Rosa Luxemburg was one of the great tragic female figures of the 20th century. Her brilliance as an agitational journalist won her a commanding position in the male-dominated German Socialist Democratic Party and the admiration of European socialists. She was murdered in 1919 in the turmoil of an insurrection she had argued against. Was she a historical curiosity: a theorist of political philosophy that failed, a dream that proved to be a nightmare.The biography, above all, tells the story of a vivid and sympathetic character, one who, had she lived, would have played a pivotal role inEuropean history. Luxemburg’s interest lies in her personality and the effect of that personality on her politics, a politics marked by libertarian instincts and a warm humanity. It is this that led to successive revivals of interest in the radical waves of the 1960s and 1970s, among feminists in the 1970s and 1980s, and now among 21st century opponents of global capitalism.
This biography places Luxemburg in her historical and political context. Did her Marxism take so clearly a libertarian and humanitarian turn because she was a woman? What part did her Jewish background play in her development? Did her disability encourage a broader human sympathy? How can the paradox of a political mind that worked ceaselessly for violent revolution and a heart that cried to see an animal ill-treated be explained? This book considers all these questions by studying the interlinked nature of Luxemburg’s politics, attitude towards feminism, and her emotional friendships and relationships.

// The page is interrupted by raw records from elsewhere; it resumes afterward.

/-! ### Shared operations -/

/-- A notice of a masked kind is discarded; one of an enabled kind joins a queue of fewer than 16 and leaves as soon as there is
room; at 16 it is dropped and counted (R180, R171). A fault raised on a zone leaves the more severe of two (R14). -/
def Obligations.NoticeAndFaultRules : Prop :=
  (∀ (n : Notice) (s : State), s.mask.getLsbD n.kind = false → s.notice n = s) ∧
  (∀ (n : Notice) (s : State), s.mask.getLsbD n.kind = true → s.notices.length < 16 →
    s.notice n = ({ s with notices := s.notices ++ [n] } : State).pumpUp) ∧
  (∀ (n : Notice) (s : State), s.mask.getLsbD n.kind = true → 16 ≤ s.notices.length → s.notice n = s.bump .noticesDropped) ∧
  (∀ f, mergeFault none f = f) ∧
  (∀ f, mergeFault (some .double) f = .double ∧ mergeFault (some f) .double = .double) ∧
  (∀ f, f ≠ .double → mergeFault (some .unexpected) f = .unexpected ∧ mergeFault (some f) .unexpected = .unexpected) ∧
  (∀ f, f ≠ .double → f ≠ .unexpected → mergeFault (some .missed) f = .missed ∧ mergeFault (some f) .missed = .missed) ∧
  mergeFault (some .overdue) .overdue = .overdue ∧
  ∀ z f (s : State), (s.zoneE z).isSome = true → (s.raiseFault z f).zst z = { s.zst z with fault := some (mergeFault (s.zst z).fault f) }

/-- A handed command: discarded where the actuator is undefined, the value is not of its kind or a target is out of range;
otherwise the commanded value changes, unconfirmed, the older list entry goes, and for a present node a new entry with the next
tag joins the list (R128). -/
def Obligations.HandedCommandRule : Prop :=
  (∀ a v (s : State), (∀ e, s.authE a = some e → v.kind ≠ e.kind ∨ v.inRange = false) → s.handRaw a v = s) ∧
  (∀ a v e (s : State), s.authE a = some e → v.kind = e.kind → v.inRange = true → (s.nodeS e.node).state.present = true →
    (s.handRaw a v).actS a = ⟨some v, false⟩ ∧ (s.handRaw a v).tag = (s.tag + 1) % 16 ∧
    (s.handRaw a v).cmds = (s.cmds.filter fun c => c.act != a) ++ [⟨a, v, s.tag, none⟩]) ∧
  (∀ a v e (s : State), s.authE a = some e → v.kind = e.kind → v.inRange = true → (s.nodeS e.node).state.present = false →
    (s.handRaw a v).actS a = ⟨some v, false⟩ ∧ (s.handRaw a v).tag = s.tag ∧
    (s.handRaw a v).cmds = s.cmds.filter fun c => c.act != a) ∧
  (∀ a b v (s : State), b ≠ a → (s.handRaw a v).actS b = s.actS b) ∧
  (∀ r : Roster, r.present = true ↔ r = .active ∨ r = .silent) ∧ ∀ a v (s : State), s.hand a v = (s.handRaw a v).pumpDn

/-- A request is refused outside RUN and HOLD, ignored for a boat that is not WAITING, refused with a PATH notice where the walk
fails, and joins the tail of the queue otherwise (R42, R43). The walk starts at the successor of the route, goes on by main
successors through zones that are not stoppable, and ends at the first stoppable zone, at most 16 zones on (R3, R40); it fails
with UNDEFINED at an undefined zone, with LOOP at the origin, with LENGTH where a seventeenth zone would have to be added (R41),
and not otherwise. Which reason a seventeenth zone gives that is undefined or the origin is the model's reading (log 24). -/
def Obligations.RequestRule : Prop :=
  (∀ b (s : State), s.boatR b = none ∨ s.mode = .config ∨ s.mode = .checking ∨ s.mode = .stop → s.request b = (s, .refused)) ∧
  (∀ b x (s : State), s.boatR b = some x → s.mode = .run ∨ s.mode = .hold → x.state ≠ .waiting → s.request b = (s, .ignored)) ∧
  (∀ b x (s : State), s.boatR b = some x → s.mode = .run ∨ s.mode = .hold → x.state = .waiting → s.stoppable x.zone = false →
    s.request b = (s, .refused)) ∧
  (∀ b x reason (s : State), s.boatR b = some x → s.mode = .run ∨ s.mode = .hold → x.state = .waiting → s.stoppable x.zone = true →
    s.walk x.zone x.route = .error reason → s.request b = (s.notice (.path b x.zone reason), .refused)) ∧
  (∀ b x p (s : State), s.boatR b = some x → s.mode = .run ∨ s.mode = .hold → x.state = .waiting → s.stoppable x.zone = true →
    s.walk x.zone x.route = .ok p →
    (s.request b).2 = .accepted ∧ (s.request b).1.queue = s.queue ++ [⟨b, x.zone, p, s.reqSeq⟩] ∧
    (s.request b).1.boatR b = some { x with state := .requested } ∧ (s.request b).1.ev.scanDue = true) ∧
  (∀ e : ZoneEntry, ∀ r, e.successor r = match e.alt with
    | none => e.main
    | some a => if e.kind = .transfer ∧ r = .bay then a else e.main) ∧
  (∀ o r p (s : State), s.walk o r = .ok p → p ≠ [] ∧ p.length ≤ 16 ∧ o ∉ p ∧ (∀ z ∈ p, (s.zoneE z).isSome = true) ∧
    (∃ z, p.getLast? = some z ∧ s.stoppable z = true) ∧ ∀ z ∈ p.dropLast, s.stoppable z = false) ∧
  (∀ o r e (s : State), s.zoneE o = some e → s.zoneE (e.successor r) = none → s.walk o r = .error .undefined) ∧
  (∀ o r e p (s : State), s.zoneE o = some e → (s.walk o r = .ok p ↔ ∃ l y, p = l ++ [y] ∧ l.length < 16 ∧
    s.passesTo o (e.successor r) l y ∧ y ≠ o ∧ s.stoppable y = true)) ∧
  (∀ o r e (s : State), s.zoneE o = some e → (s.walk o r = .error .undefined ↔ ∃ l y, l.length ≤ 16 ∧
    s.passesTo o (e.successor r) l y ∧ s.zoneE y = none)) ∧
  (∀ o r e (s : State), s.zoneE o = some e → (s.walk o r = .error .loop ↔ ∃ l, l.length ≤ 16 ∧
    s.passesTo o (e.successor r) l o)) ∧
  ∀ o r e (s : State), s.zoneE o = some e → (s.walk o r = .error .length ↔ ∃ l y, l.length = 16 ∧
    s.passesTo o (e.successor r) l y ∧ y ≠ o ∧ (s.zoneE y).isSome = true)

/-- The grant arbiter: an entry can be granted in RUN when every zone of its path is FREE and the sequencer of a LAUNCH origin is
IDLE (R46); a scan outside RUN grants nothing, and in RUN passes over, oldest first, what cannot be granted (R45). A grant
reserves the path, takes the entry out, makes the boat GRANTED with the path, tells the berth, sends no notice (R47, R72) and
begins the release: a gate or exit drive is commanded OPEN (R48, R49), a switch is thrown with the gate left alone (R51), a launch
charges with the smaller of the band's target and the booster node's first limit, or is aborted at once, its pad's berth returned
to what latch and lock give (R50, R72, R73, R85). The end of a
cooldown grants the waiting entry (R45, R91). -/
def Obligations.GrantRule : Prop :=
  (∀ q (s : State), s.grantable q = true ↔ s.mode = .run ∧
    (∀ z ∈ q.path, s.occupant z = none ∧ (s.zst z).reserved = none ∧ (s.zst z).nodeHold = false ∧
      (s.zst z).userHold = false ∧ (s.zst z).fault = none) ∧
    ∀ e k, s.zoneE q.origin = some e → e.kind = .launch → e.sec = some k → (s.seqS k).state = .idle) ∧
  (∀ s : State, s.mode ≠ .run → s.scan = s) ∧
  (∀ before q rest (s : State), s.queue = before ++ q :: rest → (∀ x ∈ before, s.grantable x = false) → s.grantable q = true →
    s.scan = rest.foldl (fun t x => if t.grantable x then t.grant x else t) (s.grant q)) ∧
  (∀ q e x (s : State), s.zoneE q.origin = some e → e.kind ≠ .launch → s.boatR q.boat = some x →
    (∀ z, (s.grant q).zst z = if z ∈ q.path ∧ z < 64 then { s.zst z with reserved := some q.boat } else s.zst z) ∧
    (s.grant q).queue = s.queue.filter (fun y => y.boat != q.boat) ∧
    (s.grant q).boatR q.boat = some { x with path := q.path, state := .granted } ∧
    (s.grant q).notices = s.notices ∧ (s.grant q).up = s.up ∧
    ∀ b f, s.berthOfZone q.origin = some (b, f) → (s.berthS b).state = .requested →
      ((s.grant q).berthS b).state = .released ∧ ((s.grant q).berthS b).lamp = .on ∧ ((s.grant q).berthS b).lock = .lock) ∧
  (∀ q e x (s : State), s.zoneE q.origin = some e → (e.kind = .berth ∨ e.kind = .queue ∨ e.kind = .brakeRun) →
    s.boatR q.boat = some x →
    (s.grant q).release q.boat = some ⟨q, .gate⟩ ∧
    ∀ a y, e.gate = some a → s.authE a = some y → y.kind = .gate → (s.grant q).actS a = ⟨some .gateOpen, false⟩) ∧
  (∀ q e x a y (s : State), s.zoneE q.origin = some e → e.kind = .transfer → e.switch = some a → s.boatR q.boat = some x →
    s.authE a = some y → y.kind = .switch →
    (s.grant q).release q.boat = some ⟨q, .throw a⟩ ∧
    ((∃ z, e.alt = some z ∧ q.path.head? = some z) → (s.grant q).actS a = ⟨some .switchAlt, false⟩) ∧
    ((∀ z, e.alt = some z → q.path.head? ≠ some z) → (s.grant q).actS a = ⟨some .switchMain, false⟩) ∧
    ∀ g, e.gate = some g → g ≠ a → (s.grant q).actS g = s.actS g) ∧
  (∀ q e k l x m i y n (s : State), s.zoneE q.origin = some e → e.kind = .launch → e.sec = some k → s.launchE k = some l →
    s.boatR q.boat = some x → x.band = some (m, i) → s.inhibited k = false → s.authE l.booster = some y → y.kind = .booster →
    s.nodeActive y.node = true → s.nodeE y.node = some n → min (s.bandTarget k i) n.limit1 ≤ 15000 →
    (s.grant q).seqS k = ⟨.charging, some q.boat, some i, some (min (s.bandTarget k i) n.limit1), none, some s.now, none, none⟩ ∧
    (s.grant q).actS l.booster = ⟨some (.boosterRequest (min (s.bandTarget k i) n.limit1)), false⟩ ∧
    (s.grant q).release q.boat = some ⟨q, .launch⟩ ∧ (∀ z ∈ q.path, z < 64 → ((s.grant q).zst z).reserved = some q.boat) ∧
    (s.grant q).boatR q.boat = some { x with path := q.path, state := .granted } ∧
    (s.grant q).queue = s.queue.filter (fun y => y.boat != q.boat) ∧
    ∀ b f, s.berthOfZone q.origin = some (b, f) → (s.berthS b).state = .requested →
      ((s.grant q).berthS b).state = .released ∧ ((s.grant q).berthS b).lamp = .on ∧ ((s.grant q).berthS b).lock = .lock) ∧
  (∀ q e k l x (s : State), s.zoneE q.origin = some e → e.kind = .launch → e.sec = some k → s.launchE k = some l →
    s.boatR q.boat = some x → (s.inhibited k = true ∨ ∀ y, s.authE l.booster = some y → s.nodeActive y.node = false) →
    ((s.grant q).seqS k).state = .idle ∧ (∀ z ∈ q.path, ((s.grant q).zst z).reserved = none) ∧
    (∃ y, (s.grant q).boatR q.boat = some y ∧ y.state = .waiting ∧ y.path = []) ∧
    s.noticed (s.grant q) (.launchAborted k q.boat (if s.inhibited k then .inhibited else .nodeLost)) ∧
    ∀ b f, l.zone = q.origin → s.berthOfZone q.origin = some (b, f) → (s.berthS b).state = .requested → f.lock ≠ l.booster →
      s.occupant f.zone = some q.boat → (s.berthS b).presence = true →
      ((s.grant q).berthS b).state = (if (s.berthS b).latch = true ∧ s.lockConfirmed f = true then .secured else .occupied) ∧
      ((s.berthS b).latch = true → s.lockConfirmed f = true → ((s.grant q).berthS b).lamp = .blink)) ∧
  (∀ t k l start q e x (s : State), s.quiet → s.mode = .run → s.launchE k = some l → (s.seqS k).state = .cooldown →
    (s.seqS k).cooldown = some start → start + l.cooldown ≤ max s.now t → s.queue = [q] → (∀ z ∈ q.path, s.zoneFree z = true) →
    s.zoneE q.origin = some e → (e.kind = .berth ∨ e.kind = .queue ∨ e.kind = .brakeRun) → s.boatR q.boat = some x →
    Completes (.cooldownExpiry t k) s fun u => u.seqS k = .idle ∧ u.queue = [] ∧
      (∀ z ∈ q.path, z < 64 → (u.zst z).reserved = some q.boat) ∧ u.release q.boat = some ⟨q, .gate⟩ ∧
      u.boatR q.boat = some { x with path := q.path, state := .granted }) ∧
  ∀ t k l start q e x m i y n (s : State), s.quiet → s.mode = .run → s.launchE k = some l → (s.seqS k).state = .cooldown →
    (s.seqS k).cooldown = some start → start + l.cooldown ≤ max s.now t → s.queue = [q] → (∀ z ∈ q.path, s.zoneFree z = true) →
    s.zoneE q.origin = some e → e.kind = .launch → e.sec = some k → s.boatR q.boat = some x → x.band = some (m, i) →
    s.inhibited k = false → s.authE l.booster = some y → s.nodeActive y.node = true → s.nodeE y.node = some n →
    Completes (.cooldownExpiry t k) s fun u => u.queue = [] ∧ u.release q.boat = some ⟨q, .launch⟩ ∧
      u.seqS k = ⟨.charging, some q.boat, some i, some (min (s.bandTarget k i) n.limit1), none, some (max s.now t), none, none⟩
end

HARRY HARMER is the author of Tom Paine: The Life of a Revolutionary (Haus, 2006). He has also written The Longman Companion to Slavery, Emancipation and Civil Rights, The Longman Companion to the Labour Party 1900-1998, Martin Luther King, The Failure of the Communists and The Failure of Political Extremism in inter-war Britain. He was the co-author of The Black Handbook: The People, History and Politics of Africa and the African Diaspora. Harry Harmer has a PhD in History from the London School of Economics.